# What you are asked to do
Every word of the listing must be returned. Retype it exactly.
[Dataset excerpts — start]
/-- FG writes the tail of the receive FIFO, the head and slots of the transmit FIFO, the control registers, RES and its
own record. -/
theorem Moves.fg_frame (h : Moves s u t) (hu : u = .agent .fg) :
    t = { s with
      rx := { s.rx with tail := t.rx.tail, tailGray := t.rx.tailGray }
      tx := { s.tx with mem := t.tx.mem, head := t.tx.head }
      ctrl := t.ctrl, ubrr := t.ubrr, res := t.res, resWritten := t.resWritten
      fg := t.fg, hist := t.hist, mark := t.mark } := by
  cases h with
  | send _ _ _ _ ht | strSend _ _ _ _ _ _ ht | pendLast _ _ _ _ _ ht | pendSend _ _ _ _ _ _ _ ht =>
    rw [State.enq_frame ht]; rfl
  | rxDrop | rxStore | txDisarm | txSend | syncHead | syncTail | host => cases hu
  | _ => rfl

/-- RXP writes the head and slots of the receive FIFO and takes the bytes offered. -/
theorem Moves.rxp_frame (h : Moves s u t) (hu : u = .agent .rxp) :
    t = { s with
      rx := { s.rx with mem := t.rx.mem, head := t.rx.head, headGray := t.rx.headGray }
      line := { s.line with inp := t.line.inp }, hist := t.hist } := by
  cases h with
  | stay | rxDrop | rxStore => rfl
  | fault r i hi => exact absurd (agent_of_fault hi hu) (by decide)
  | _ => cases hu

/-- TXC writes the tail of the transmit FIFO, TXIE and the bytes sent. -/
theorem Moves.txc_frame (h : Moves s u t) (hu : u = .agent .txc) :
    t = { s with
      tx := { s.tx with tail := t.tx.tail }
      ctrl := { s.ctrl with txie := t.ctrl.txie }
      line := { s.line with out := t.line.out }, hist := t.hist, mark := t.mark } := by
  cases h with
  | stay | fault | txDisarm | txSend => rfl
  | _ => cases hu

/-- SH writes the head's view. -/
theorem Moves.sh_frame (h : Moves s u t) (hu : u = .agent .sh) :
    t = { s with rx := { s.rx with headView := t.rx.headView, headSync := t.rx.headSync } } := by
  cases h with
  | stay | syncHead => rfl
  | fault r i hi => exact absurd (agent_of_fault hi hu) (by decide)
  | _ => cases hu

/-- ST writes the tail's view. -/
theorem Moves.st_frame (h : Moves s u t) (hu : u = .agent .st) :
    t = { s with rx := { s.rx with tailView := t.rx.tailView, tailSync := t.rx.tailSync } } := by
  cases h with
  | stay | syncTail => rfl
  | fault r i hi => exact absurd (agent_of_fault hi hu) (by decide)
  | _ => cases hu

/-- The host writes the line's bytes offered and its readiness. -/
theorem Moves.host_frame {m : HostMove} (h : Moves s u t) (hu : u = .host m) :
    t = { s with line := { s.line with inp := t.line.inp, ready := t.line.ready } } := by
  cases h with
  | stay => rfl
  | host m =>
    obtain ⟨⟨out, inp, ready⟩, rfl, he⟩ := State.hostMove_line (s := s) m
    rw [he]
  | _ => cases hu

/-- Settles O57: on each turn the frame of the agent that moved keeps every other agent's fields. -/
theorem eachFieldHasOneWriter : Obligations.EachFieldHasOneWriter := by
  intro s t h
  obtain ⟨-, -, -, -, hmove⟩ := step_moves h
  match hu : s.nextTurn with
  | .agent .fg => rw [hmove.fg_frame hu]; simp
  | .agent .rxp => rw [hmove.rxp_frame hu]; simp
  | .agent .txc => rw [hmove.txc_frame hu]; simp
  | .agent .sh => rw [hmove.sh_frame hu]; simp
  | .agent .st => rw [hmove.st_frame hu]; simp
  | .host m => rw [hmove.host_frame hu]; simp

/-- A move writes TXIE at most, or is BEGIN and sets the other three enables (R40). -/
theorem Moves.ctrl_cases (h : Moves s u t) :
    (∃ v, t.ctrl = { s.ctrl with txie := v }) ∨
    t.ctrl = { s.ctrl with rxen := true, txen := true, rxcie := true } := by
  cases h with
  | uart => exact .inr rfl
  | txDisarm => exact .inl ⟨false, rfl⟩
  | send _ _ _ _ ht | strSend _ _ _ _ _ _ ht | pendLast _ _ _ _ _ ht | pendSend _ _ _ _ _ _ _ ht =>
    rw [State.enq_frame ht]; exact .inl ⟨_, rfl⟩
  | host m =>
    obtain ⟨l, -, he⟩ := State.hostMove_line (s := s) m
    rw [he]; exact .inl ⟨s.ctrl.txie, rfl⟩
  | _ => exact .inl ⟨s.ctrl.txie, rfl⟩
[Dataset excerpts — finish]
# Solution to this exercise
/-- FG writes the tail of the receive FIFO, the head and slots of the transmit FIFO, the control registers, RES and its
own record. -/
theorem Moves.fg_frame (h : Moves s u t) (hu : u = .agent .fg) :
    t = { s with
      rx := { s.rx with tail := t.rx.tail, tailGray := t.rx.tailGray }
      tx := { s.tx with mem := t.tx.mem, head := t.tx.head }
      ctrl := t.ctrl, ubrr := t.ubrr, res := t.res, resWritten := t.resWritten
      fg := t.fg, hist := t.hist, mark := t.mark } := by
  cases h with
  | send _ _ _ _ ht | strSend _ _ _ _ _ _ ht | pendLast _ _ _ _ _ ht | pendSend _ _ _ _ _ _ _ ht =>
    rw [State.enq_frame ht]; rfl
  | rxDrop | rxStore | txDisarm | txSend | syncHead | syncTail | host => cases hu
  | _ => rfl

/-- RXP writes the head and slots of the receive FIFO and takes the bytes offered. -/
theorem Moves.rxp_frame (h : Moves s u t) (hu : u = .agent .rxp) :
    t = { s with
      rx := { s.rx with mem := t.rx.mem, head := t.rx.head, headGray := t.rx.headGray }
      line := { s.line with inp := t.line.inp }, hist := t.hist } := by
  cases h with
  | stay | rxDrop | rxStore => rfl
  | fault r i hi => exact absurd (agent_of_fault hi hu) (by decide)
  | _ => cases hu

/-- TXC writes the tail of the transmit FIFO, TXIE and the bytes sent. -/
theorem Moves.txc_frame (h : Moves s u t) (hu : u = .agent .txc) :
    t = { s with
      tx := { s.tx with tail := t.tx.tail }
      ctrl := { s.ctrl with txie := t.ctrl.txie }
      line := { s.line with out := t.line.out }, hist := t.hist, mark := t.mark } := by
  cases h with
  | stay | fault | txDisarm | txSend => rfl
  | _ => cases hu

/-- SH writes the head's view. -/
theorem Moves.sh_frame (h : Moves s u t) (hu : u = .agent .sh) :
    t = { s with rx := { s.rx with headView := t.rx.headView, headSync := t.rx.headSync } } := by
  cases h with
  | stay | syncHead => rfl
  | fault r i hi => exact absurd (agent_of_fault hi hu) (by decide)
  | _ => cases hu

/-- ST writes the tail's view. -/
theorem Moves.st_frame (h : Moves s u t) (hu : u = .agent .st) :
    t = { s with rx := { s.rx with tailView := t.rx.tailView, tailSync := t.rx.tailSync } } := by
  cases h with
  | stay | syncTail => rfl
  | fault r i hi => exact absurd (agent_of_fault hi hu) (by decide)
  | _ => cases hu

/-- The host writes the line's bytes offered and its readiness. -/
theorem Moves.host_frame {m : HostMove} (h : Moves s u t) (hu : u = .host m) :
    t = { s with line := { s.line with inp := t.line.inp, ready := t.line.ready } } := by
  cases h with
  | stay => rfl
  | host m =>
    obtain ⟨⟨out, inp, ready⟩, rfl, he⟩ := State.hostMove_line (s := s) m
    rw [he]
  | _ => cases hu

/-- Settles O57: on each turn the frame of the agent that moved keeps every other agent's fields. -/
theorem eachFieldHasOneWriter : Obligations.EachFieldHasOneWriter := by
  intro s t h
  obtain ⟨-, -, -, -, hmove⟩ := step_moves h
  match hu : s.nextTurn with
  | .agent .fg => rw [hmove.fg_frame hu]; simp
  | .agent .rxp => rw [hmove.rxp_frame hu]; simp
  | .agent .txc => rw [hmove.txc_frame hu]; simp
  | .agent .sh => rw [hmove.sh_frame hu]; simp
  | .agent .st => rw [hmove.st_frame hu]; simp
  | .host m => rw [hmove.host_frame hu]; simp

/-- A move writes TXIE at most, or is BEGIN and sets the other three enables (R40). -/
theorem Moves.ctrl_cases (h : Moves s u t) :
    (∃ v, t.ctrl = { s.ctrl with txie := v }) ∨
    t.ctrl = { s.ctrl with rxen := true, txen := true, rxcie := true } := by
  cases h with
  | uart => exact .inr rfl
  | txDisarm => exact .inl ⟨false, rfl⟩
  | send _ _ _ _ ht | strSend _ _ _ _ _ _ ht | pendLast _ _ _ _ _ ht | pendSend _ _ _ _ _ _ _ ht =>
    rw [State.enq_frame ht]; exact .inl ⟨_, rfl⟩
  | host m =>
    obtain ⟨l, -, he⟩ := State.hostMove_line (s := s) m
    rw [he]; exact .inl ⟨s.ctrl.txie, rfl⟩
  | _ => exact .inl ⟨s.ctrl.txie, rfl⟩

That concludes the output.